Assignment: Below are lines of data; restate word for word those running from the line containing "intro v hfn halign hwide" to the line containing "exact congrArg answers (writeAccess_bar2", inclusive, and no others.

Supplied information:

/-- A read outside every window gives no bytes (R371). -/
theorem bar4Read_outside (hwin : inWindow a n s = false) : bar4Read port a n s = emit (.bar4Data port none false) s := by
  simp [bar4Read, hwin]

/-- A read in a window of capture memory gives its bytes, poisoned where they are (R371, R452). -/
theorem bar4Read_memory (hwin : inWindow a n s = true) (hmem : a < stagingBase) :
    bar4Read port a n s =
      let r := dramRead 1 (windowOwner a s) a n s
      emit (.bar4Data port (some r.1) (!(s.dram.poisonIn a n).isEmpty)) r.2 := by
  simp [bar4Read, hwin, not_le.2 hmem]

/-- A write that is not wholly in a window is counted (R371; log entry 221). -/
theorem bar4Write_outside (poisoned : Bool) (hwin : inWindow a l.length s = false) :
    bar4Write port a l poisoned s = violation (64 * port) s := by
  simp [bar4Write, hwin]

/-- A write in a window of capture memory stores its bytes (R371, R451). -/
theorem bar4Write_memory (poisoned : Bool) (hwin : inWindow a l.length s = true) (hmem : a < stagingBase) :
    bar4Write port a l poisoned s = dramWrite a l poisoned s := by
  simp [bar4Write, hwin, not_le.2 hmem]

/-- A write in a Staging window changes nothing (log entry 222). -/
theorem bar4Write_staging (poisoned : Bool) (hwin : inWindow a l.length s = true) (hstage : stagingBase ≤ a) :
    bar4Write port a l poisoned s = s := by
  simp [bar4Write, hwin, hstage]

end Bar4

end Sys2Proof.Machine

namespace Sys2Proof

open Sys2Proof.Machine

/-- Settles O36: each access takes the branch that the clause's premises select. -/
theorem registerAccesses : Obligations.RegisterAccesses := by
  unfold Obligations.RegisterAccesses
  constructor
  · intro fn bar off width s f o
    refine ⟨?whole, ?refusedRead, ?low, ?high, ?stages, ?word, ?spans, ?bar2, ?refusedWrite, ?invalidWrite, ?invalidRead⟩
    case whole =>
      intro r hbad hopen hregs hoff hbytes v
      exact congrArg answers ((readAccess_one hbad hopen hregs).trans (by rw [readPart_whole hoff hbytes]))
    case refusedRead =>
      intro hbad
      exact congrArg answers (readAccess_refused hbad)
    case low =>
      intro r hopen hregs hoff hbytes v
      have hbad : accessBad (o / 16 * 16) 8 = false := accessBad_eq_false (.inr rfl) (by omega)
      exact congrArg answers ((readAccess_one hbad hopen hregs).trans (by rw [readPart_low hoff hbytes]))
    case high =>
      intro r hbad hopen hregs hbytes hoff
      exact congrArg answers ((readAccess_one hbad hopen hregs).trans (by rw [readPart_high hoff hbytes]))
    case stages =>
      intro v cur hforbid hfn hwide
      have hlow : v.toNat % 2 ^ 32 = v.toNat := Nat.mod_eq_of_lt v.isLt
      refine congrArg answers ((writeAccess_low v.toNat hforbid hfn (by omega)).trans ?_)
      rw [hlow, writeUnit_stages hwide]
    case word =>
      intro v hfn halign hwide
      exact congrArg answers (writeAccess_word v.toNat hfn halign hwide)
    case spans =>
      intro v cur hfn halign hwide
      refine congrArg answers ((writeAccess_wide v.toNat hfn halign).trans ?_)
      rw [writeUnit_spans _ _ hwide, ofNat_words]
      rfl
    case bar2 =>
      intro v halign
      exact congrArg answers (writeAccess_bar2 v.toNat halign)
    case refusedWrite =>
      intro v hbad
      exact congrArg answers (writeAccess_refused v.toNat hbad)
    case invalidWrite =>
      intro hbad
      exact congrArg Host.Outcome.next (if_pos ((Bool.or_eq_true_iff ..).2 hbad))
    case invalidRead =>
      intro hbad
      exact congrArg Host.Outcome.next (if_pos ((Bool.or_eq_true_iff ..).2 (.inl hbad)))
  · intro port a n l poisoned s
    refine ⟨?read, ?readOutside, ?write, ?writeStaging, ?writeOutside⟩
    case read =>
      intro hwin hmem
      exact congrArg answers (bar4Read_memory hwin hmem)
    case readOutside =>
      intro hwin
      exact congrArg answers (bar4Read_outside hwin)
    case write =>
      intro hwin hmem
      exact congrArg answers (bar4Write_memory poisoned hwin hmem)
    case writeStaging =>
      intro hwin hstage
      exact congrArg answers (bar4Write_staging poisoned hwin hstage)
    case writeOutside =>
      intro hwin
      exact congrArg answers (bar4Write_outside poisoned hwin)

Solution to this exercise:
      intro v hfn halign hwide
      exact congrArg answers (writeAccess_word v.toNat hfn halign hwide)
    case spans =>
      intro v cur hfn halign hwide
      refine congrArg answers ((writeAccess_wide v.toNat hfn halign).trans ?_)
      rw [writeUnit_spans _ _ hwide, ofNat_words]
      rfl
    case bar2 =>
      intro v halign
      exact congrArg answers (writeAccess_bar2 v.toNat halign)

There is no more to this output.